Provectus (4.5/5) scores higher overall, but "better" depends on your use case. Provectus is better for mid-market companies that need cloud data infrastructure and ML model development handled by the same integrator.. Cognizant is better for large enterprises, especially in healthcare, wanting a very large AI/analytics consulting bench with a dedicated industry-specific MLOps platform..

How do Provectus and Cognizant differ in pricing?

Provectus uses not published; project and dedicated team pricing with a minimum engagement of Not published. Cognizant uses not published; enterprise project engagements pricing with a minimum engagement of Not published. Neither firm publishes a full rate card; a discovery call is required for project-specific quotes.

Which is better for enterprise: Provectus or Cognizant?
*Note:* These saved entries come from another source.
-- ==== Sys2Proof/Safety.lean ====
section
/-! DEFINITION. The terms of the claims: when a word issues, what it leaves in registers, masks and flow, what it leaves
alone, the invariants, and what a safe step is. -/

namespace Sys2Proof.Machine

/-! ## Results, lane by lane -/

/-- What some results, each with the lanes it is written in, put in a lane of a register, if they write it there; the last
one stands. -/
def resultLane (os : List (Mask × Out)) (n l : Nat) : Option Img :=
  os.reverse.findSome? fun mo =>
    match mo.2 with
    | .reg m v => if m = n ∧ inMask mo.1 l = true then some (v.lane l) else none
    | .mask _ _ => none

/-- What some results put in a lane of a mask register; M0 is not written (R41). -/
def resultMask (os : List (Mask × Out)) (k l : Nat) : Option Bool :=
  os.reverse.findSome? fun mo =>
    match mo.2 with
    | .reg _ _ => none
    | .mask m bits => if m = k ∧ m ≠ 0 ∧ inMask mo.1 l = true then some (inMask bits l) else none

/-- A mask register of a gang. -/
def Gang.maskReg (g : Gang) (k : Nat) : Mask := Tab.at g.masks 0#32 k

/-- The pending results of a gang whose windows have closed, each with the lanes that an issued word or a landing writes,
and with what it leaves to be written, in issue order (R105, R106): a result waits behind those that stand `before` it. -/
def dueFrom (before : List Pend) : List Pend → List (Mask × Pend)
  | [] => []
  | p :: ps =>
    let m := p.ready before
    let q := { p with left := p.left &&& ~~~m }
    (m, q) :: dueFrom (if p.landed && q.left == 0#32 then before else before ++ [q]) ps

/-- What a gang's closed windows write, in order. -/
def Gang.dueOuts (g : Gang) : List (Mask × Out) := (dueFrom [] g.pend).flatMap fun mp => mp.2.outs.map fun o => (mp.1, o)

/-- The pending results that remain once the closed windows have been written. -/
def Gang.leftPend (g : Gang) : List Pend :=
  ((dueFrom [] g.pend).map (·.2)).filter fun p => !(p.landed && p.left == 0#32)

/-- A gang `a`, which holds what a word made of a member, has gone on to `g'`: the results `os` were written in their
lanes and after them what its closed windows hold (R105), and the issuing lanes `m0` went on by `n` words, or to where they transfer; `ends` says whether the word ends the
gang's idempotent region (R374). -/
structure Gang.Gone (a g' : Gang) (m0 : Mask) (n : Nat) (os : List (Mask × Out)) (goto : List (Nat × Word64))
    (ends : Bool) : Prop where
  /-- Each live lane of each register: written where a result is, left alone elsewhere (R39). -/
  regs : ∀ r l, inMask a.live l = true → (g'.reg r).lane l = (resultLane (os ++ a.dueOuts) r l).getD ((a.reg r).lane l)
  /-- Each bit of each mask register (R41). -/
  masks : ∀ k l, l < 32 → inMask (g'.maskReg k) l = (resultMask (os ++ a.dueOuts) k l).getD (inMask (a.maskReg k) l)
  /-- A register that no result names is left whole. -/
  others : ∀ r, (∀ mo ∈ os ++ a.dueOuts, ∀ v, mo.2 ≠ .reg r v) → g'.reg r = a.reg r
  /-- The pending results that could not be written stay. -/
  pend : g'.pend = a.leftPend
  /-- The issuing lanes go to their targets, or on by the word's length; every other lane stays where it was. -/
  pcs : ∀ l, (g'.flowAt l).pc =
    if inMask m0 l && inMask a.live l && decide (l < a.flow.length) then
      (((goto.find? fun t => t.1 == l).map (·.2)).getD (addWords (a.flowAt l).pc n))
    else (a.flowAt l).pc
  /-- Everything else of the gang is left alone: special registers, tokens, handle registers, trap registers,
  queues. What the unit kept about the word itself goes. -/
  rest : g' = { a with regs := g'.regs, masks := g'.masks, pend := g'.pend, flow := g'.flow, fetched := g'.fetched
                       waits := g'.waits, offer := g'.offer, idem := if ends then none else a.idem }

/-- A gang that a word of another part leaves alone, but for which part its lanes count to and what its lead keeps. -/
structure Gang.Aside (g g' : Gang) : Prop where
  pcs : ∀ l, (g'.flowAt l).pc = (g.flowAt l).pc
  rest : g' = { g with flow := g'.flow, fetched := g'.fetched, waits := g'.waits }

/-- The state in which a word of the unit has been counted for the windows of its members' pending results (R105). -/
def State.counted (s : State) (mk : Nat) : State :=
  (s.seats mk).foldl (fun s x => s.updGang x.key (fun g => g.count x.m0)) s

/-- At `s` the unit has issued a word with mask field `mk` and `n` words; its members' effects made `u` of the state, and
`t` is `u` once the members have gone on: nothing but gangs changes from `u` to `t`, and of a gang only what `Gang.Gone`
says. -/
structure Moved (s u t : State) (mk n : Nat) (os : Seat → List (Mask × Out)) (goto : Seat → List (Nat × Word64)) (ends : Bool) :
    Prop where
  rest : t = { u with gangs := t.gangs }
  members : ∀ x ∈ s.seats mk, ∃ a g', u.gang? x.key = some a ∧ t.gang? x.key = some g' ∧
    a.Gone g' x.m0 n (os x) (goto x) ends
  aside : ∀ k g, u.gang? k = some g → (∀ x ∈ s.seats mk, x.key ≠ k) → ∃ g', t.gang? k = some g' ∧ g.Aside g'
Provectus is the larger team and typically the better enterprise-scale choice. For very large programmes, verify team size and compliance coverage directly with each company before shortlisting.

What are the main differences between Provectus and Cognizant?

Provectus's primary differentiator is: grew out of cloud and big-data engineering roots, giving it particular strength in the data infrastructure layer underneath ml models, not just the models themselves.. Cognizant's primary differentiator is: dedicated, named mlops platform specifically built for healthcare, combined with one of the largest disclosed data/ai consultant headcounts (23,000+) in this comparison.. They also differ in team size (501–1,000 vs 10,000+), minimum engagement (Not published vs Not published), and primary industries served (Cross-industry mid-market, Healthcare vs Healthcare, Financial services).

Last reviewed: July 2026. Verify all details directly with each company before making a decision.